-- ==== Sys2Proof/Laws/State.lean ====
section
/-! SUPPORT. Laws of the state: what each field reads after each of the updates that the meanings are made of. -/

namespace Sys2Proof.Machine

/-! A change of the executing hart -/

@[simp] theorem modH_h (s : State) (f : Hart → Hart) : (modH s f).h = f s.h := rfl
@[simp] theorem modH_others (s : State) (f : Hart → Hart) : (modH s f).others = s.others := rfl
@[simp] theorem modH_mem (s : State) (f : Hart → Hart) : (modH s f).mem = s.mem := rfl
@[simp] theorem modH_lmeta (s : State) (f : Hart → Hart) : (modH s f).lmeta = s.lmeta := rfl
@[simp] theorem modH_tiles (s : State) (f : Hart → Hart) : (modH s f).tiles = s.tiles := rfl
@[simp] theorem modH_clusters (s : State) (f : Hart → Hart) : (modH s f).clusters = s.clusters := rfl
@[simp] theorem modH_slices (s : State) (f : Hart → Hart) : (modH s f).slices = s.slices := rfl
@[simp] theorem modH_caps (s : State) (f : Hart → Hart) : (modH s f).caps = s.caps := rfl
@[simp] theorem modH_granuleCtx (s : State) (f : Hart → Hart) : (modH s f).granuleCtx = s.granuleCtx := rfl
@[simp] theorem modH_packets (s : State) (f : Hart → Hart) : (modH s f).packets = s.packets := rfl
@[simp] theorem modH_linkSeries (s : State) (f : Hart → Hart) : (modH s f).linkSeries = s.linkSeries := rfl
@[simp] theorem modH_expected (s : State) (f : Hart → Hart) : (modH s f).expected = s.expected := rfl
@[simp] theorem modH_relinked (s : State) (f : Hart → Hart) : (modH s f).relinked = s.relinked := rfl
@[simp] theorem modH_payloadLost (s : State) (f : Hart → Hart) : (modH s f).payloadLost = s.payloadLost := rfl
@[simp] theorem modH_faultedDfcnt (s : State) (f : Hart → Hart) : (modH s f).faultedDfcnt = s.faultedDfcnt := rfl
@[simp] theorem modH_acks (s : State) (f : Hart → Hart) : (modH s f).acks = s.acks := rfl
@[simp] theorem modH_rejections (s : State) (f : Hart → Hart) : (modH s f).rejections = s.rejections := rfl
@[simp] theorem modH_events (s : State) (f : Hart → Hart) : (modH s f).events = s.events := rfl
@[simp] theorem modH_postedOut (s : State) (f : Hart → Hart) : (modH s f).postedOut = s.postedOut := rfl
@[simp] theorem modH_chans (s : State) (f : Hart → Hart) : (modH s f).chans = s.chans := rfl
@[simp] theorem modH_varWorld (s : State) (f : Hart → Hart) : (modH s f).varWorld = s.varWorld := rfl
@[simp] theorem modH_vars (s : State) (f : Hart → Hart) : (modH s f).vars = s.vars := rfl
@[simp] theorem modH_svPosts (s : State) (f : Hart → Hart) : (modH s f).svPosts = s.svPosts := rfl
@[simp] theorem modH_svDrops (s : State) (f : Hart → Hart) : (modH s f).svDrops = s.svDrops := rfl
@[simp] theorem modH_queues (s : State) (f : Hart → Hart) : (modH s f).queues = s.queues := rfl
@[simp] theorem modH_workCount (s : State) (f : Hart → Hart) : (modH s f).workCount = s.workCount := rfl
@[simp] theorem modH_rotations (s : State) (f : Hart → Hart) : (modH s f).rotations = s.rotations := rfl
@[simp] theorem modH_queueErrs (s : State) (f : Hart → Hart) : (modH s f).queueErrs = s.queueErrs := rfl
@[simp] theorem modH_kernels (s : State) (f : Hart → Hart) : (modH s f).kernels = s.kernels := rfl
@[simp] theorem modH_freeSlots (s : State) (f : Hart → Hart) : (modH s f).freeSlots = s.freeSlots := rfl
@[simp] theorem modH_usedSlots (s : State) (f : Hart → Hart) : (modH s f).usedSlots = s.usedSlots := rfl
@[simp] theorem modH_sgens (s : State) (f : Hart → Hart) : (modH s f).sgens = s.sgens := rfl
@[simp] theorem modH_saveArea (s : State) (f : Hart → Hart) : (modH s f).saveArea = s.saveArea := rfl
@[simp] theorem modH_saveEcc (s : State) (f : Hart → Hart) : (modH s f).saveEcc = s.saveEcc := rfl
@[simp] theorem modH_sums (s : State) (f : Hart → Hart) : (modH s f).sums = s.sums := rfl
@[simp] theorem modH_sends (s : State) (f : Hart → Hart) : (modH s f).sends = s.sends := rfl
@[simp] theorem modH_notices (s : State) (f : Hart → Hart) : (modH s f).notices = s.notices := rfl
@[simp] theorem modH_ctxs (s : State) (f : Hart → Hart) : (modH s f).ctxs = s.ctxs := rfl
@[simp] theorem modH_frames (s : State) (f : Hart → Hart) : (modH s f).frames = s.frames := rfl
@[simp] theorem modH_poolFrames (s : State) (f : Hart → Hart) : (modH s f).poolFrames = s.poolFrames := rfl
@[simp] theorem modH_keys (s : State) (f : Hart → Hart) : (modH s f).keys = s.keys := rfl
@[simp] theorem modH_gates (s : State) (f : Hart → Hart) : (modH s f).gates = s.gates := rfl
@[simp] theorem modH_scrubs (s : State) (f : Hart → Hart) : (modH s f).scrubs = s.scrubs := rfl
@[simp] theorem modH_ports (s : State) (f : Hart → Hart) : (modH s f).ports = s.ports := rfl
@[simp] theorem modH_routes (s : State) (f : Hart → Hart) : (modH s f).routes = s.routes := rfl
@[simp] theorem modH_exports (s : State) (f : Hart → Hart) : (modH s f).exports = s.exports := rfl
@[simp] theorem modH_moves (s : State) (f : Hart → Hart) : (modH s f).moves = s.moves := rfl
@[simp] theorem modH_moveLog (s : State) (f : Hart → Hart) : (modH s f).moveLog = s.moveLog := rfl
@[simp] theorem modH_audit (s : State) (f : Hart → Hart) : (modH s f).audit = s.audit := rfl
@[simp] theorem modH_agents (s : State) (f : Hart → Hart) : (modH s f).agents = s.agents := rfl
@[simp] theorem modH_linkOut (s : State) (f : Hart → Hart) : (modH s f).linkOut = s.linkOut := rfl
@[simp] theorem modH_linkWaits (s : State) (f : Hart → Hart) : (modH s f).linkWaits = s.linkWaits := rfl
@[simp] theorem modH_hostDrops (s : State) (f : Hart → Hart) : (modH s f).hostDrops = s.hostDrops := rfl
@[simp] theorem modH_bw (s : State) (f : Hart → Hart) : (modH s f).bw = s.bw := rfl
@[simp] theorem modH_powerCap (s : State) (f : Hart → Hart) : (modH s f).powerCap = s.powerCap := rfl
@[simp] theorem modH_overCap (s : State) (f : Hart → Hart) : (modH s f).overCap = s.overCap := rfl
@[simp] theorem modH_monitors (s : State) (f : Hart → Hart) : (modH s f).monitors = s.monitors := rfl
@[simp] theorem modH_tripped (s : State) (f : Hart → Hart) : (modH s f).tripped = s.tripped := rfl
@[simp] theorem modH_ready (s : State) (f : Hart → Hart) : (modH s f).ready = s.ready := rfl
@[simp] theorem modH_tested (s : State) (f : Hart → Hart) : (modH s f).tested = s.tested := rfl
@[simp] theorem modH_settled (s : State) (f : Hart → Hart) : (modH s f).settled = s.settled := rfl
@[simp] theorem modH_yew (s : State) (f : Hart → Hart) : (modH s f).yew = s.yew := rfl
@[simp] theorem modH_larch (s : State) (f : Hart → Hart) : (modH s f).larch = s.larch := rfl
@[simp] theorem modH_device (s : State) (f : Hart → Hart) : (modH s f).device = s.device := rfl
@[simp] theorem modH_deviceFixed (s : State) (f : Hart → Hart) : (modH s f).deviceFixed = s.deviceFixed := rfl
@[simp] theorem modH_booting (s : State) (f : Hart → Hart) : (modH s f).booting = s.booting := rfl
@[simp] theorem modH_stacksHeld (s : State) (f : Hart → Hart) : (modH s f).stacksHeld = s.stacksHeld := rfl
@[simp] theorem modH_migrations (s : State) (f : Hart → Hart) : (modH s f).migrations = s.migrations := rfl
@[simp] theorem modH_told (s : State) (f : Hart → Hart) : (modH s f).told = s.told := rfl
@[simp] theorem modH_cycle (s : State) (f : Hart → Hart) : (modH s f).cycle = s.cycle := rfl
@[simp] theorem modH_schedule (s : State) (f : Hart → Hart) : (modH s f).schedule = s.schedule := rfl
@[simp] theorem modH_pending (s : State) (f : Hart → Hart) : (modH s f).pending = s.pending := rfl
@[simp] theorem modH_note (s : State) (f : Hart → Hart) : (modH s f).note = s.note := rfl
@[simp] theorem modH_fresh (s : State) (f : Hart → Hart) : (modH s f).fresh = s.fresh := rfl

== Task to carry out ==
Among the lines above, find the one with "s.varWorld := rfl" and the one with "s.workCount := rfl". Quote both and everything between them, exactly.

== Task output ==
@[simp] theorem modH_varWorld (s : State) (f : Hart → Hart) : (modH s f).varWorld = s.varWorld := rfl
@[simp] theorem modH_vars (s : State) (f : Hart → Hart) : (modH s f).vars = s.vars := rfl
@[simp] theorem modH_svPosts (s : State) (f : Hart → Hart) : (modH s f).svPosts = s.svPosts := rfl
@[simp] theorem modH_svDrops (s : State) (f : Hart → Hart) : (modH s f).svDrops = s.svDrops := rfl
@[simp] theorem modH_queues (s : State) (f : Hart → Hart) : (modH s f).queues = s.queues := rfl
@[simp] theorem modH_workCount (s : State) (f : Hart → Hart) : (modH s f).workCount = s.workCount := rfl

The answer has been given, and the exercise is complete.